In practice, they are excellent at:

Figuring out what needs to be done (problem decomposition, planning, strategy).
Interacting with humans at a high level (requirements gathering, explanation, negotiation).
Rapidly exploring design spaces (alternative APIs, schemas, architectures, prompts, workflows).

They are not inherently optimized for:

Strict latency constraints at scale.
Very high accuracy on narrow, highly specialized tasks.
Cost‑efficient, predictable throughput in production environments.

Those are tasks where smaller, purpose‑built models tend to win.[1][5]

2. How we might be using AI the wrong way

Most organizations today adopt something like this pattern:

Pick a popular frontier model (or a hosted API).
Wrap it in a chat UI, maybe add RAG.
Use it for everything—from requirements to code suggestions to test generation to monitoring.

This leads to several systemic issues:

Overkill for simple tasks
Frontier models are used even when a simple classification, extraction, or routing job would suffice.[1][5]
Unnecessary cost and latency
General models with billions of parameters are invoked for trivial subtasks that a tiny, fast model could handle at a fraction of the cost.[1][5][9]
Lower accuracy on specialized tasks
In domains like software testing, purpose‑built models trained on testing data often outperform frontier models (e.g., 90%+ test execution success vs. ~60–70% for frontier models repurposed for testing).[5]
Operational fragility
Every new feature “just calls the big model,” creating systems that are hard to optimize, govern, and reason about over time.[1][2][6]
Governance blind spots
When a single frontier model sits directly in the user path, it’s harder to implement fine‑grained guardrails, auditing, and domain‑specific constraints.[2][4][6][7]

The core mistake: treating frontier models as monolithic application engines rather than orchestration brains that configure and manage a constellation of smaller models and tools.

3. Harnesses: using frontier models as orchestration, not as the engine

In emerging AI architectures, there is a growing focus on harnesses—agentic or orchestration platforms that coordinate models and tools.[1][3][8][9]

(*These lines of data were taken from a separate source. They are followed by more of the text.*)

-- ==== Sys2Proof/Machine/Mgmt.lean ====
section
/-! DEFINITION. Management requests: opening and closing flows, management registers, measurement extension, attestation
(R396, R398, R403, R404, R423, R425, R428, R430). -/

namespace Sys2Proof.Machine

/-! ### Opening and closing flows (R396, R398, R404) -/

/-- The root of the tree that a region belongs to. -/
def State.rootOf (s : State) (r : Nat) : Option Nat := (s.lineage r).getLast?

/-- Row of R404's refusals for an open payload; 0 for none. -/
def State.openRefusal (s : State) (w : List W64) : Nat :=
  let x (n : Nat) : W64 := nth w n 0
  let flow := wbits (x 0) 7 0
  let dom := (x 0).extractLsb' 8 8
  let part := wbits (x 0) 31 16
  let port := wbits (x 0) 52 48
  let rto := wbits (x 5) 31 0
  if wbits (x 0) 63 53 ≠ 0 ∨ wbits (x 0) 47 33 ≠ 0 ∨ wbits (x 3) 63 48 ≠ 0 ∨ wbits (x 5) 63 32 ≠ 0 ∨ flow = 0 ∨ 17 < port ∨
      rto < 2 ^ 10 ∨ 2 ^ 24 < rto then 1
  else if (s.flow flow).isSome then 2
  else if !(s.region part).any (fun g => g.parent.isNone) then 3
  else if !entryValid (s.domAt 0 dom) || !s.regions.any (fun e => e.2.dom == dom && s.rootOf e.1 == some part) then 4
  else if ((s.region part).map (·.flows)).getD 0 ≤
      (s.port.flows.filter (fun f => f.1 != 0 && f.2.part == part)).length then 5
  else if !s.port.links.getLsbD port then 6
  else 0

/-- Launch slots of a flow number that still hold a packet (R402). -/
def State.usedSlots (s : State) (f : Nat) : List Nat :=
  let slot (a : W64) : Nat := (wbits a 23 0 - (0xE00000 + 0x2000 * f)) / 128
  (s.packets.filter (fun p => p.2.by_ == .flow f && (p.2.phase == .queued || p.2.phase == .reading))).map (fun p => slot p.2.addr) ++
    (s.launches.filter (fun l => l.by_ == .flow f)).map (fun l => slot l.addr) ++
    (s.agenda.filter (fun p => p.ev == .launchEnqueue && p.arg.n == 0 && p.arg.launch.by_ == .flow f)).map
      (fun p => slot p.arg.launch.addr)

/-- The flow that an open payload describes; it takes its domain's CUR (R396). -/
def State.newFlow (s : State) (w : List W64) : Flow :=
  let x (n : Nat) : W64 := nth w n 0
  let dom := (x 0).extractLsb' 8 8
  { uid := s.uid, port := wbits (x 0) 52 48, routed := x 1 != 0 || x 2 != 0, pip := x 2 ++ x 1, pmac := (x 3).setWidth 48
    part := wbits (x 0) 31 16, dom := dom, inc := entryCur (s.domAt 0 dom), ordered := (x 0).getLsbD 32, wbase := x 4
    rto := wbits (x 5) 31 0, sendSeq := 0, held := [], waiting := [], expected := 0, performed := [], reorder := []
    launching := none, cache := [], respUpto := 0, respGot := [], sinceAck := 0, slots := s.usedSlots (wbits (x 0) 7 0) }

/-- A bare answer of a management request. -/
def mgmtReply (st : Byte) : Option Reply := some (Reply.ofStatus 6 st)

/-- An open request: only on the management flow; refused with the number of R404's row. -/
def openBody (n : Nat) (_ : Flow) (f : Frame) (s : State) : State × Option Reply :=
  if n ≠ 0 then (s, mgmtReply 7)
  else
    let w := dwordsOf 6 f.payload
    let why := s.openRefusal w
    if why ≠ 0 then (s, some { status := 7, value := some (BitVec.ofNat 64 why), payload := [] })
    else ({ s with uid := s.uid + 1 }.setFlow (wbits (nth w 0 0) 7 0) (s.newFlow w), mgmtReply 0)

/-- MGMT_OPEN (R403, R404). -/
def execMgmtOpen (s : State) : Host.Outcome State Fault Refusal := .next (s.request .mgmtOpen openBody)

/-- A close request: only on the management flow, and not of the management flow. -/
def closeBody (n : Nat) (_ : Flow) (f : Frame) (s : State) : State × Option Reply :=
  let k := wbits (f.pay 0) 7 0
  if n ≠ 0 ∨ k = 0 then (s, mgmtReply 7) else (s.teardown k, mgmtReply 0)

/-- MGMT_CLOSE (R398, R403). -/
def execMgmtClose (s : State) : Host.Outcome State Fault Refusal := .next (s.request .mgmtClose closeBody)

/-! ### Management registers (R428) -/

/-- Stop of a die whose temperature a register shows (R428). -/
def tempStop (r : Nat) : Option Nat :=
  if 0x10 ≤ r ∧ r ≤ 0x4F then some (frondStop (r - 0x10))
  else if 0x50 ≤ r ∧ r ≤ 0x5F then some (archiveStop (r - 0x50))
  else if r = 0x60 then some 0
  else none

/-- Value of a management register that a read does not change; none for a number that is not listed. Input power is a
measurement, so its value is free. -/
def State.mgmtRegister (s : State) (r : Nat) : Option (W64 × State) :=
  let p := s.port
  let ret (v : W64) : Option (W64 × State) := some (v, s)
  match r with
  | 0 => ret Config.serial
  | 1 => ret p.bootst
  | 2 => ret (p.fwver.setWidth 64)
  | 3 => ret (p.fwmin.setWidth 64)
  | 4 => ret (p.etype.setWidth 64)
  | 5 => ret (p.udpp.setWidth 64)
  | 6 => ret (p.dirpa.setWidth 64)
  | 7 => ret p.alertva
  | 8 => ret (BitVec.ofNat 64 p.retired.length)
  | 9 => let a := s.takeFree; some (a.1 &&& 0xFFFFFFFF, a.2)
  | _ =>
    match tempStop r with
    | some t => ret ((s.stop t).temp.setWidth 64)
    | none =>
      if 0x100 ≤ r ∧ r ≤ 0x111 then ret (if p.links.getLsbD (r - 0x100) then 1 else 0)
      else if 0x120 ≤ r ∧ r ≤ 0x127 then ret 0
      else if 0x200 ≤ r ∧ r ≤ 0x2FF then ret (Config.idcert (r - 0x200))
      else none

/-- Management registers are open to a flow: the management flow, or a flow of a domain with BIND (R403). -/
def State.mgmtAllowed (s : State) (n : Nat) (x : Flow) : Bool := n == 0 || entryBind (s.domAt 0 x.dom)

/-- A read-register request, and any management code that is not assigned, which is denied. -/
def readRegisterBody (n : Nat) (x : Flow) (f : Frame) (s : State) : State × Option Reply :=
  if f.code ≠ 3 ∨ !s.mgmtAllowed n x then (s, mgmtReply 7)
  else match s.mgmtRegister (wbits (f.pay 0) 15 0) with
    | some (v, s) => (s, some { status := 0, value := some v, payload := [] })
    | none => (s, mgmtReply 7)

/-- MGMT_READ_REGISTER (R403, R428). -/
def execMgmtReadRegister (s : State) : Host.Outcome State Fault Refusal := .next (s.request .mgmtReadRegister readRegisterBody)

/-- A read of a die's count of stretch events, which clears it. -/
def droopcBody (n : Nat) (x : Flow) (f : Frame) (s : State) : State × Option Reply :=
  if !s.mgmtAllowed n x then (s, mgmtReply 7)
  else
    let t := wbits (f.pay 0) 15 0 - 0x80
    (s.modStop t (fun st => { st with droopc := 0 }), some { status := 0, value := some (s.stop t).droopc, payload := [] })

/-- DROOPC_READ (R428). -/
def execDroopcRead (s : State) : Host.Outcome State Fault Refusal := .next (s.request .droopcRead droopcBody)

/-- A write of a register that has no step of its own: ETYPE and UDPP are written, every other number is denied. -/
def writeRegisterBody (n : Nat) (x : Flow) (f : Frame) (s : State) : State × Option Reply :=
  if !s.mgmtAllowed n x then (s, mgmtReply 7)
  else match wbits (f.pay 0) 15 0 with
    | 4 => (s.modPort (fun p => { p with etype := (f.pay 1).setWidth 16 }), mgmtReply 0)
    | 5 => (s.modPort (fun p => { p with udpp := (f.pay 1).setWidth 16 }), mgmtReply 0)
    | _ => (s, mgmtReply 7)

/-- MGMT_WRITE_REGISTER (R428). -/
def execMgmtWriteRegister (s : State) : Host.Outcome State Fault Refusal := .next (s.request .mgmtWriteRegister writeRegisterBody)

/-- A write of FWMIN: denied below its value or above the running version. -/
def fwminBody (n : Nat) (x : Flow) (f : Frame) (s : State) : State × Option Reply :=
  let v : W32 := (f.pay 1).setWidth 32
  if !s.mgmtAllowed n x || decide (v.toNat < s.port.fwmin.toNat) || decide (s.port.fwver.toNat < v.toNat) then (s, mgmtReply 7)
  else (s.modPort (fun p => { p with fwmin := v }), mgmtReply 0)

/-- FWMIN_WRITE (R422, R428). -/
def execFwminWrite (s : State) : Host.Outcome State Fault Refusal := .next (s.request .fwminWrite fwminBody)

/-- Extend a measurement register (R423). -/
def State.extend (s : State) (i : Nat) (x : List Byte) : State :=
  s.modPort (fun p => { p with mse := p.mse.set i (sha512 (nth p.mse i [] ++ x)) })

/-- A write of a dword of MSEXT; the last one extends MSE3 with the digest of the eight. -/
def msextBody (n : Nat) (x : Flow) (f : Frame) (s : State) : State × Option Reply :=
  if !s.mgmtAllowed n x then (s, mgmtReply 7)
  else
    let i := wbits (f.pay 0) 15 0 - 0x120
    let s := s.modPort (fun p => { p with msext := p.msext.set i (f.pay 1) })
    (if i = 7 then s.extend 3 (sha512 (s.port.msext.flatMap (fun w => leBytes 8 w.toNat))) else s, mgmtReply 0)

/-- MSEXT_WRITE (R423, R428). -/
def execMsextWrite (s : State) : Host.Outcome State Fault Refusal := .next (s.request .msextWrite msextBody)

/-- The bytes of a report that are signed (R425). -/
def State.report (s : State) (nonce : List Byte) : List Byte :=
  leBytes 8 1 ++ leBytes 8 Config.serial.toNat ++ leBytes 4 s.port.fwver.toNat ++ leBytes 4 s.port.bootst.toNat ++
    List.replicate 40 0 ++ nonce ++ s.port.mse.flatten

/-- An attest request: the report and its signature. -/
def attestBody (_ : Nat) (_ : Flow) (f : Frame) (s : State) : State × Option Reply :=
  let r := s.report f.payload
  (s, some { status := 0, value := none, payload := r ++ Config.attestSignature r })

/-- MGMT_ATTEST (R403, R425). -/
def execMgmtAttest (s : State) : Host.Outcome State Fault Refusal := .next (s.request .mgmtAttest attestBody)

end Sys2Proof.Machine
end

Conceptually, a harness is:

A system layer that:
Routes tasks to the right models and tools.
Structures multi‑step workflows.
Applies guardrails, validations, and feedback loops.[1][2][3][4]
Often powered by a frontier model to perform:
Task understanding and decomposition.
Dynamic tool selection and prompt construction.
Monitoring and adjusting sub‑models based on outcomes.[1][3][8]

For example, modern AI agent architectures often:

Use a router that classifies the incoming task and decides whether to call a frontier model or a smaller, specialized one.[1]
Keep the system “always at the frontier” for complex reasoning, while relying on more specialized, light‑weight models for repetitive or domain‑specific tasks.[1][5][8]

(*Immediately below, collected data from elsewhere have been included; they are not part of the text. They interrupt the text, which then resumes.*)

/-- R250 to R253: the transcendentals of both grades in f32 and w16 take 12 cycles in the fast grade, 24 in the accurate
one, element by element, on every operand. Every operand of the table of R253 gives its result in both grades and both types,
and so do the exact cases of R251. The accurate grade rounds the function's value once, and for the reciprocal, the square root
and its reciprocal that value is bracketed by the exact one. The fast grade takes a subnormal as zero, rounds the value to 13
bits and delivers it as f32, and in w16 converts what it gives in f32. The value of the other six functions between their
exact cases is taken with 512 fraction bits: the model's choice (log 6). -/
def Obligations.VectorTranscendental : Prop :=
  (∀ (s : State) (d a : BitVec 4) (t1 : BitVec 1) (k : BitVec 2) (g : BitVec 1), InBundle s →
    let t := fpType t1
    let fn (i : Instr) (f : TFun) : Prop :=
      GivesV s i (if g = 1 then 24 else 12) (vdest s d)
        (Elements s t d a a k (fun x _ _ => asElement t (tElem f (g == 1) (fracW t) x.toNat)))
    fn (.vexp2 d a t1 k g) .exp2 ∧ fn (.vlog2 d a t1 k g) .log2 ∧ fn (.vrcp d a t1 k g) .rcp ∧
    fn (.vrsq d a t1 k g) .rsq ∧ fn (.vsqrt d a t1 k g) .sqrt ∧ fn (.vtanh d a t1 k g) .tanh ∧
    fn (.vsigm d a t1 k g) .sigm ∧ fn (.vsin d a t1 k g) .sin ∧ fn (.vcos d a t1 k g) .cos) ∧
  (∀ (acc : Bool) (p : Nat), Width p →
    let one : Nat × Byte := (powerBits p false 0, 0)
    let half : Nat × Byte := (powerBits p false (-1), 0)
    let zero (neg : Bool) : Nat × Byte := (signBits p neg, 0)
    let inf (neg : Bool) (f : Byte) : Nat × Byte := (infBits p neg, f)
    let nan : Nat × Byte := (qnan p, 0x01)
    let row (f : TFun) (z nz i ni : Nat × Byte) : Prop :=
      tElem f acc p 0 = z ∧ tElem f acc p (signBits p true) = nz ∧ tElem f acc p (infBits p false) = i ∧
        tElem f acc p (infBits p true) = ni
    row .exp2 one one (inf false 0) (zero false) ∧
    row .log2 (inf true 0x02) (inf true 0x02) (inf false 0) nan ∧
    row .rcp (inf false 0x02) (inf true 0x02) (zero false) (zero true) ∧
    row .rsq (inf false 0x02) (inf true 0x02) (zero false) nan ∧
    row .sqrt (zero false) (zero true) (inf false 0) nan ∧
    row .tanh (zero false) (zero true) one (powerBits p true 0, 0) ∧
    row .sigm half half one (zero false) ∧
    row .sin (zero false) (zero true) nan nan ∧
    row .cos one one nan nan ∧
    ∀ x, x < 2 ^ (p + 9) →
      (∀ (f : TFun) sg, fpOf p x = .nan sg → tElem f acc p x = (qnan p, if sg then 0x01 else 0)) ∧
      (∀ (f : TFun) m e, f = .log2 ∨ f = .rsq ∨ f = .sqrt → Plain acc p x → fpOf p x = .fin true m e → m ≠ 0 →
        tElem f acc p x = nan) ∧
      (∀ n : Int, Plain acc p x → IsMultiple (fpOf p x) n 0 → -126 ≤ n → n ≤ 127 →
        tElem .exp2 acc p x = (powerBits p false n, 0)) ∧
      (∀ n : Int, Plain acc p x → IsPower (fpOf p x) false n →
        (tElem .log2 acc p x).2 = 0 ∧ IsMultiple (fpOf p (tElem .log2 acc p x).1) n 0) ∧
      (∀ neg n, Plain acc p x → IsPower (fpOf p x) neg n → -126 ≤ -n → -n ≤ 127 →
        tElem .rcp acc p x = (powerBits p neg (-n), 0)) ∧
      (∀ n, Plain acc p x → IsPower (fpOf p x) false (2 * n) →
        tElem .sqrt acc p x = (powerBits p false n, 0) ∧ tElem .rsq acc p x = (powerBits p false (-n), 0)) ∧
      (∀ n : Int, Plain acc p x → IsMultiple (fpOf p x) n 1 → n ≠ 0 →
        tElem .sin acc p x = (if n % 4 = 1 then one else if n % 4 = 3 then (powerBits p true 0, 0) else zero false) ∧
        tElem .cos acc p x = (if n % 4 = 0 then one else if n % 4 = 2 then (powerBits p true 0, 0) else zero false))) ∧
  (∀ (neg : Bool) (m : Nat) (e : Int), m ≠ 0 →
    (∃ r k st, tEval .rcp (.fin neg m e) = .num neg r k st ∧ k + e = -512 ∧ r * m ≤ 2 ^ 512 ∧ 2 ^ 512 < (r + 1) * m ∧
      (st = true ↔ r * m ≠ 2 ^ 512)) ∧
    (∃ r k st, ∃ j : Nat, tEval .sqrt (.fin false m e) = .num false r k st ∧ 2 * k + j = e ∧ 512 ≤ j ∧
      r * r ≤ m * 2 ^ j ∧ m * 2 ^ j < (r + 1) * (r + 1) ∧ (st = true ↔ r * r ≠ m * 2 ^ j)) ∧
    (∃ r k st, ∃ j : Nat, tEval .rsq (.fin false m e) = .num false r k st ∧ 2 * k + e = -j ∧ 1023 ≤ j ∧
      r * r * m ≤ 2 ^ j ∧ 2 ^ j < (r + 1) * (r + 1) * m ∧ (st = true ↔ r * r * m ≠ 2 ^ j))) ∧
  (∀ (f : TFun) (p x : Nat), Width p →
    (∀ neg m e st, tEval f (fpOf p x) = .num neg m e st → tElem f true p x = fpRound p neg m e st .rne) ∧
    (x / 2 ^ p % 256 = 0 → tElem f false p x = tElem f false p (signBits p (decide (x / 2 ^ (p + 8) % 2 = 1)))) ∧
    (∀ neg m e st, x / 2 ^ 23 % 256 ≠ 0 → tEval f (fpOf 23 x) = .num neg m e st → 2 ^ 13 ≤ m →
      let q := e + (Nat.log2 m : Int) - 12
      let r := roundMag neg m st (q - e) .rne
      let top := q + (Nat.log2 r.1 : Int)
      (127 < top → tElem f false 23 x = (infBits 23 neg, 0x14)) ∧
      (top < -126 → tElem f false 23 x = (signBits 23 neg, 0x18)) ∧
      (-126 ≤ top → top ≤ 127 → (tElem f false 23 x).2 = (if r.2 then 0x10 else 0) ∧
        ∃ u v, fpOf 23 (tElem f false 23 x).1 = .fin neg u v ∧ u * 2 ^ (v + 200).toNat = r.1 * 2 ^ (q + 200).toNat)) ∧
    let wide := tElem f false 23 (x * 2 ^ 16)
    let low := fpToFp 7 .rne (fpOf 23 wide.1)
    tElem f false 7 x = (low.1, wide.2 ||| low.2))

/-- R254, R44, R45: vqmax puts the scale codes of the sixteen rows, those of the block scale over elements 0
to 63 of each row with inactive ones as 0, into the bypass. R255, R74: rng.draw fills its rows with the draws that follow the counter, core
after core, and the counter moves on by those of the four cores. -/
def Obligations.ScaleAndDraw : Prop :=
  ∀ (s : State) (d a c n : BitVec 4) (t1 : BitVec 1) (k q : BitVec 2), InBundle s →
    (let t := fpType t1
     let scale (m r : Nat) : Nat × Byte := blockScale q.toNat ((List.range 64).map (fun i =>
       if activeAt s m k (64 * r + i / elems t) then number t (rowElement s m a t r i) else .fin false 0 0))
     q.toNat ≤ 2 →
     GivesV s (.vqmax a t1 k q) 6 .bypass (fun l => l.target = q ∧ ∀ m, m < 4 →
       nth l.lmask m 0 = BitVec.allOnes 1024 ∧
       nth l.codes m [] = (List.range 16).map (fun r => BitVec.ofNat 8 (scale m r).1) ∧
       ∀ u, u < 4 → ∀ b, (nth l.flags (4 * m + u) 0).getLsbD b = true ↔
         ∃ r, 4 * u ≤ r ∧ r < 4 * u + 4 ∧ (scale m r).2.getLsbD b = true)) ∧
    (let rows := n.toNat + 1
     let first := 64 * c.toNat
     c.toNat + rows ≤ 16 →
     ∃ l : Landing, l.time = s.now + 6 ∧ l.dest = vdest s d ∧ l.part = none ∧ l.tok = 0 ∧ NoFlags l ∧
       exec (.rngDraw d c n) s = .next (posted (withCtx s { s.issueCtx with
         inflight := s.issueCtx.inflight ++ [l]
         draw := s.issueCtx.draw + BitVec.ofNat 128 (256 * rows) }) (s.now + 6) .resultLand
           (EvArg.at s.issue.cl s.issue.cx 0)) ∧
       ∀ m, m < 4 → ∀ i, i < 1024 →
         (nth l.lmask m 0).getLsbD i = (decide (first ≤ i) && decide (i < first + 64 * rows)) ∧
         (first ≤ i → i < first + 64 * rows → outLane l m i =
           draw s.issueCtx.key0 s.issueCtx.key1 (s.issueCtx.draw + BitVec.ofNat 128 (64 * rows * m + (i - first)))))

namespace Sys2Proof.Claims

/-- A range of memory whose sectors are clean. -/
def CleanRange (s : State) (key n : Nat) : Prop :=
  ∀ x ∈ sectorsOf key n, NMap.getD s.syn x 0 = 0

/-- The rows of a V-slot access on core `k`: `rows` of them from the byte of address `a` that is the core's own, one a cycle
from the cycle after its issue on, which on core `k` is 2k cycles later (R13, R153, R233). -/
def rowsOf (s : State) (a : W64) (first rows : Nat) (write : Bool) (data : Nat → List (List W32))
    (marks : Nat → List (BitVec 64)) (k : Nat) : RowJob :=
  { id := s.uid, cx := s.issue.cx, core := k, write := write, at_ := s.vectorKey a k, time := s.now + 2 * k + 1
    left := rows, row := first, who := s.issueCtx.who s.issue.cl s.issue.cx, data := data k, marks := marks k, va := a
    bpc := s.issue.pc, told := false }

/-- The rows of an access begin to move on the four cores, and the tile port is reserved for as many cycles from the next one
on (R232, R233). Nothing else of the module changes. -/
def rowsBegin (s : State) (rows : Nat) (job : Nat → RowJob) : State :=
  let k := s.cluster s.issue.cl
  { s with
    uid := s.uid + 1
    clusters := NMap.set s.clusters s.issue.cl { k with
      rows := [job 0, job 1, job 2, job 3], portTo := Max.max k.portTo (s.now + 1 + rows)
      tileAt := if rows = 16 then some s.now else k.tileAt, tileCx := if rows = 16 then s.issue.cx else k.tileCx } }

This is the direction major vendors are pushing toward: frontier + open/specialized models in a coordinated system, not “one giant model for everything.”[1][2][8][9]

4. A better pattern: frontier‑as‑harness, small‑models‑as‑workers

The alternative architecture you’re proposing can be summarized as:

Use frontier models to build and control harnesses; inside those harnesses, use smaller, specialized models for the variable parts of application development.

Concretely, this suggests a three‑layer approach:

4.1 Foundation & infrastructure layer

Data pipelines, vector stores, CI/CD for models, monitoring, security, and governance.[2][6]
This layer is model‑agnostic and focuses on:
Data quality and versioning.
Deployment pipelines and LiveOps (monitoring, rollback, improvement).[2]
Security, zero‑trust principles, and AI‑native defences.[2][4][6]

4.2 Frontier harness (orchestration) layer

This is where frontier models live:

Task understanding & routing
The harness uses a frontier model to:
Parse the user request or dev intent.
Decompose it into subtasks (e.g., “generate schema,” “produce tests,” “update docs”).
Decide which sub‑model or tool handles each part.[1][3]
Policy & guardrail enforcement
The harness implements:
Safety filters, output checks, and bias controls.
IP protection and PII removal.
Compliance with legal and regulatory constraints.[2][4][7]
Meta‑learning about the system
The frontier model observes:
Which small models perform well on which tasks.
When to retrain or swap them.
Where human review is required.

Frontier models thus act as meta‑developers: managing workflows, tools, and quality—not writing every line of code or answering every trivial user query.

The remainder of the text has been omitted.